The team at Allegis has published a new report about recruiting and retaining Millennial and Gen Z talent. Never has the candidate experience been more important than with these digital natives. The report covers how to best source, attract and retain this next generation of talent. In addition, it offers a host of industry statistics that will make you realize the business impact a poor experience will have on this new workforce. Matt Charney, Allegis' Chief Content Officer, recently wrote a great blog post on the subject along with the click-to-apply ratios attached to how long your application process takes or how many questions you ask. With 60% of job seekers abandoning an application because it was too long or too complex means many companies are still not embracing the fundamentals. In the end, creating a better candidate experience means better candidates, no matter what generation those candidates happen to be from.

Mystery Shopping Your Candidate Experience

Your candidate experience is more than a fancy career site and an application to completion ratio. It’s a series of emotions a candidate has throughout your entire hiring process. There’s no better way to understand your candidate’s journey than by putting yourself in their shoes. In retail circles, this is commonly referred to as “mystery shopping,” a practice that reveals the customer experience from merchandising to the cash register. Plus, we've all likely seen an episode or two of UnderCover Boss that takes this concept to the airwaves. As a talent leader, “mystery shopping” your own candidate experience will help you understand the journey your candidates are on. Here's a quick read from UnderCover Recruiter with over 30 ways to make a candidate experience just that much more positive. Goes to show, that sometimes the big wins come from doing the small things right.

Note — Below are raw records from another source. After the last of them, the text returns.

-- ==== Sys2Proof/Machine/Dispatch.lean ====
section
/-! DEFINITION. One arm per operation. -/

namespace Sys2Proof.Machine

def exec (i : Instr) (s : State) : Host.Outcome State Fault Refusal :=
  match i with
  | .encode seq ack flags win payload => Sys2Proof.Machine.execEncode seq ack flags win payload s
  | .decodeHeader input => Sys2Proof.Machine.execDecodeHeader input s
  | .decodeFlags flags => Sys2Proof.Machine.execDecodeFlags flags s

end Sys2Proof.Machine
end

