-- ==== Sys2Proof/Machine/Core.lean ====
section
/-! DEFINITION. The machine behind the host's interface. -/

def Sys2Proof.core : Host.Core :=
  { State := Sys2Proof.Machine.State, Fault := Sys2Proof.Machine.Fault,
    Refusal := Sys2Proof.Machine.Refusal, step := Sys2Proof.Machine.step,
    reset := Sys2Proof.Machine.State.reset }
end

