-- ==== Sys2Proof/Tests/Slice0.lean ====
section
/-! SUPPORT. Smoke tests of the checks, decoding of words written out from the spec, the spec's own
vectors (95_test_vectors.md) one step each, and the witnesses of the statements' hypotheses. -/

namespace Sys2Proof.Tests

open Sys2Proof.Machine

/-! ## Well-formedness: for each check a term it accepts and one it refuses -/

theorem test_wf_max_payload : Config.wf ⟨none, 0⟩ = true ∧ Config.wf ⟨some 1460, 7⟩ = true ∧
    Config.wf ⟨some 1459, 0⟩ = false := by decide

theorem test_fits_seq : (Instr.encode (2 ^ 32 - 1) 0 0 0 []).fitsNativePorts = true ∧
    (Instr.encode (2 ^ 32) 0 0 0 []).fitsNativePorts = false := by decide
theorem test_fits_ack : (Instr.encode 0 (2 ^ 32) 0 0 []).fitsNativePorts = false := by decide
theorem test_fits_flags : (Instr.encode 0 0 (2 ^ 16) 0 []).fitsNativePorts = false := by decide
theorem test_fits_win : (Instr.encode 0 0 0 (2 ^ 16) []).fitsNativePorts = false := by decide

theorem test_wf_req_reserved : (Req.idle 0b11#2).wf = false := by decide
theorem test_wf_req_encode : (Req.idle 0b00#2).wf = true ∧
    { Req.idle 0b00#2 with decIn := [0#8] }.wf = false ∧
    { Req.idle 0b00#2 with fxFlags := 1#16 }.wf = false := by decide
theorem test_wf_req_decode_header : { Req.idle 0b01#2 with decIn := [0#8] }.wf = true ∧
    { Req.idle 0b01#2 with encSeq := 1 }.wf = false ∧ { Req.idle 0b01#2 with encAck := 1 }.wf = false ∧
    { Req.idle 0b01#2 with encFlags := 1 }.wf = false ∧ { Req.idle 0b01#2 with encWin := 1 }.wf = false ∧
    { Req.idle 0b01#2 with encPay := [0#8] }.wf = false ∧
    { Req.idle 0b01#2 with fxFlags := 1#16 }.wf = false := by decide
theorem test_wf_req_decode_flags : { Req.idle 0b10#2 with fxFlags := 1#16 }.wf = true ∧
    { Req.idle 0b10#2 with encSeq := 1 }.wf = false ∧
    { Req.idle 0b10#2 with decIn := [0#8] }.wf = false := by decide

/-! ## Decoding: the encodings of 95_test_vectors.md section 3 -/

/-- P1 request 1: op=0b00; seq=100, ack=0, flags=8, win=0, payload=[]. -/
theorem test_decode_encode : decode ⟨0b00#2, 100, 0, 8, 0, [], [], 0#16⟩ =
    .ok (.encode 100 0 8 0 []) := by rfl
/-- P1 request 2: op=0b01; in=00 00 00 64 00 00 00 00 00 08 00 00. -/
theorem test_decode_decode_header :
    decode ⟨0b01#2, 0, 0, 0, 0, [], [0, 0, 0, 0x64, 0, 0, 0, 0, 0, 8, 0, 0], 0#16⟩ =
    .ok (.decodeHeader [0, 0, 0, 0x64, 0, 0, 0, 0, 0, 8, 0, 0]) := by rfl
/-- P1 request 3: op=0b10; flags=0x0008. -/
theorem test_decode_decode_flags : decode ⟨0b10#2, 0, 0, 0, 0, [], [], 0x0008#16⟩ =
    .ok (.decodeFlags 8#16) := by rfl
/-- P4 request 3: op=0b11. -/
theorem test_decode_reserved : decode ⟨0b11#2, 0, 0, 0, 0, [], [], 0#16⟩ = .error .reservedOp := by
  rfl

/-! ## The spec's vectors, one step each -/

/-- The last response of an outcome. -/
def given : Host.Outcome State Fault Refusal → Option Response
  | .next s => s.log.getLast?.map Entry.response
  | .fault _ => none
  | .refused _ => none

/-- What an outcome shows: how many responses were logged, and the mark. -/
def shown : Host.Outcome State Fault Refusal → Option (Nat × Bool)
  | .next s => some (s.log.length, s.refused)
  | .fault _ => none
  | .refused _ => none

Are Candidates Ghosting You? 

Now in an era of abundance, job seekers find themselves faced with learning how to professionally field multiple job offers. Enter job ghosting. It appears the workforce is finally reciprocating the lack of obligation employers have felt toward current and prospective employees for all these years. The tables may have finally turned leaving companies with the same negative experiences once held to the candidates during their own recruiting practices. As discussed in LinkedIn's blog post, don't let your lack of candidate experience be the reason you get ghosted on a critical new hire. Remember the golden rule: "Do unto others as you would have them do unto you." Ghosting on candidates who have spent time and effort in your recruiting process, could cost you a ghosted purple squirrel candidate in return.